Любовь сушит человека. — Из частушки, известной еще до революции:

На горе стоит аптека,

Любовь сушит человека.

Дорогой мой Колечка,

Люби меня тихонечко

[см., например, Сборник великорусских частушек, 147]. В некоторых сборниках ограничена первыми двумя строками. В отдельных версиях строки 3-4 звучат: Повенчаться — да не венчаться, / Эх, да лишь в аптеку постучаться. Связь между любовью и аптекой (т. е. покупкой яда от несчастной любви) в фольклоре постоянна. Ср.: От любови нет излеки / Ни в больнице, ни в аптеке [Сборник..., 415] или памятную радиослушателям 40-х гг. песню серебряного фолк-сопрано Татьяны Благосклоновой " В моем садочке...":

Пойду в аптеку, куплю яду — 

Аптекарь яду не дает:

"Така молоденька девчонка

Из-за любови пропадет".

В пародийной переделке:

На горе стоит аптека,

И пускай себе стоит.

Ах, зачем у человека

Ежедневный аппетит

[Дон-Аминадо, Эмигрантские частушки (1928)]. Частушка про аптеку цитируется в фельетонах и прозе [М. Булгаков, Аптека, Гудок 07.01.25, Ранняя неизвестная проза; Г. Венус, Зяблики в латах (1928), гл. III.1, идр.].

20//10

От Севильи до Гренады... — В заглавии и в тексте главы — цитаты из серенады Дон Жуана (сл. А. К. Толстого, муз. П. И.Чайковского). Звон мечей — неточность (в драматической поэме А. К. Толстого "Дон Жуан" — стук). Этот романс не раз упоминается в литературе, обычно выражая некий подъем, освобождение от запретов, прилив бодрости и сил, часто с вызывающим или пикантным оттенком. Так, в рассказе В. Л. Кигн-Дедло-ва "Лес" эти строфы исполняются в контексте мужских разговоров о женщинах и романах [Писатели чеховской поры, т. 2]. В фельетоне М. Булгакова "Как он сошел с ума" [в кн.: Забытое] пение их свидетельствует о буйном помешательстве. В его же "Собачьем сердце", как и в ДС, серенада связывается с омолаживанием — ее напевает профессор Преображенский и подхватывает пациент, впервые за много лет почувствовавший себя мужчиной [гл. 2]. В "Затоваренной бочкотаре" В. Аксёнова строки из этого романса всплывают в эротическом сне одного из героев, который наяву представляет из себя кабинетного ученого, далекого от донжуанских наклонностей [2-й сон Вадима]. Подобное же возрождение чувств испытывает Ипполит Матвеевич. Итак, реминисценция из серенады Дон Жуана вполне на своем месте.

20//11

От нее мог произойти только нежнейший запах рисовой кашицы или вкусно изготовленного сена, которым госпожа Нордман-Северова так долго кормила знаменитого художника Илью Репина. — Наталья Борисовна Нордман-Северова (1863-1914) — спутница жизни И. Е. Репина. Имея радикальные взгляды в ряде общественных и бытовых вопросов, смело проводила их в жизнь, снискав репутацию эксцентричной и властной особы. Порядки, заведенные ею на даче Репина в Пенатах (Куоккала), во многом предвосхищали austerity революционной эпохи (не случайно упоминается она в связи с вынужденным вегетарианством Коли и Лизы). Гости Пенат вспоминают, среди прочего, обилие плакатов и изречений на стенах: "Не оскорбляйте прислугу, давая ей на чай", "Не ждите прислуги, ее нет", "Все делайте сами", "Не беспокойте горничную докладом, а бодро и весело ударьте в там-там", "Не оставайтесь к обеду без приглашения" и т. п. [ср. ДС 8//10], обычай здороваться за руку с дворником и садовником [ср. ниже, примечание 19] и др.

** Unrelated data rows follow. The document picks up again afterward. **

/-- A node of a replay, waiting. -/
def newNode (r : NodeRef) (d : NodeDecl) (prio : Nat) (params : List Word) (parent : Option Parent) : Node :=
  { ref := r, decl := d, state := .waiting, cls := d.cls, prio := prio, rounds := 0, seq := 0, parts := [], params := params, est := [],
    stopping := none, target := none, images := [], resume := false, saving := none, sweep := none, parent := parent, placed := 0,
    chosen := none, phase := 0, failing := false, migrated := [], moving := none }

/-- Ended nodes that hold nothing any more and whose replay is over. -/
def cleanNodes (s : State) : State :=
  onHw (fun h => { h with nodes := h.nodes.filter fun n =>
    !(n.state == .ended && n.parts.isEmpty &&
      !(h.replays.any fun r => r.ctx == n.ref.ctx && r.graph == n.ref.graph && r.num == n.ref.replay)) }) s

/-- The edges into a node, with their numbers. -/
def edgesInto (g : Graph) (node : Nat) : List (EdgeDecl × Nat) := g.edges.zipIdx.filter fun e => e.1.dst == node

/-- The graph of an entry. -/
def graphOf (s : State) (r : NodeRef) : Option Graph := (ctxOf s r.ctx).bind fun c => c.graphs.find? fun g => g.num == r.graph

/-- The kick at the head of a context's queue accepted or refused (R276); it waits behind 16 replays and behind a migrating page. -/
def acceptKick (c : Nat) (s : State) : State :=
  let s := cleanNodes s
  match s.dev.hw.active, ctxOf s c with
  | some _, some x =>
    match x.kicks with
    | [] => s
    | word :: rest =>
      if nextIs s c false then s
      else
      let refuse := fun (cause : Nat) => eventRecord c (kickRecord 8 cause word s) (popOrder c (putCtx { x with kicks := rest } s))
      match x.graphs.find? fun g => g.num == fld word 48 16 with
      | none => refuse 1
      | some g =>
        let held := (s.dev.hw.replays.filter fun r => r.ctx == c && r.graph == g.num).map Replay.num
        match readPatches s c (fld word 0 48) g.slots.length with
        | none => s
        | some (.error cause) => refuse cause
        | some (.ok patches) =>
          match (List.range 16).find? fun i => decide (i ∉ held) with
          | none => s
          | some num =>
            let s := retag c g.num num s
            let slots := patches.foldl (fun l e => setAt l e.1 e.2) g.slots
            let nodes := g.nodes.zipIdx.map fun q =>
              newNode { ctx := c, graph := g.num, replay := num, node := q.2, serial := 0 } q.1 q.1.prio (paramsOf q.1 slots) none
            let s := popOrder c (putCtx { x with kicks := rest } s)
            let s := onHw (fun h => { h with nodes := h.nodes ++ nodes,
                                             replays := h.replays ++ [{ ctx := c, graph := g.num, num := num, slots := slots }] }) s
            let s := doneRecord c (completionRecord 1 0 (g.num * 2 ^ 48 + num * 2 ^ 40) word.toNat 0 (cisternTsc s 0).toNat 0) s
            (nodes.filter fun n => (edgesInto g n.ref.node).isEmpty).foldl (fun s n =>
              match nodeOf s n.ref with | some m => makeReady m false s | none => s) s
  | _, _ => s

/-! ## Hand-off migration (R222) -/

/-- The leaf that maps a virtual address: the address of its entry, the log2 of the page size, the entry. -/
def findLeaf (s : State) (va : Nat) : Nat → Nat → Nat → Option (Nat × Nat × Nat)
  | 0, _, _ => none
  | fuel + 1, l, table =>
    let (sh, iw, _) := levelShift l
    if !ownAddr s table || addrStatus s table ≠ 0 then none
    else
      let ea := table + 8 * bitsOf va sh iw
      let e := memWord s ea
      if bitsOf e 0 1 = 0 then none
      else if bitsOf e 1 1 = 1 then some (ea, sh, e)
      else if l = 3 then none
      else findLeaf s va fuel (l + 1) (e / 256 * 256)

Г-жа Нордман учредила в доме растительную диету, в которой главным блюдом было сено:

"Много посмеялись газеты над великим художником, который на старости лет начал „сено есть"... Действительно, суп из сена я у них ела, от вареного овса всячески увиливала, предпочитая утолять аппетит томатами, капустой и прочими привычными блюдами. Помню, подавалась „селедка" не то из рубленой моркови, не то из картофельной шелухи [ср. „фальшивого зайца", „морковное жаркое" и „картофельную чепуху" из меню Коли и Лизы в ДС 17]. Хозяйка дома считала, что отбросов быть не должно, что все они применимы для еды (увы! в годы военного коммунизма мы сами принуждены были этому поверить)... Карикатуристы „Петербургской газеты" усердно занимались ею" [Лидарцева, Воспоминания о Репине].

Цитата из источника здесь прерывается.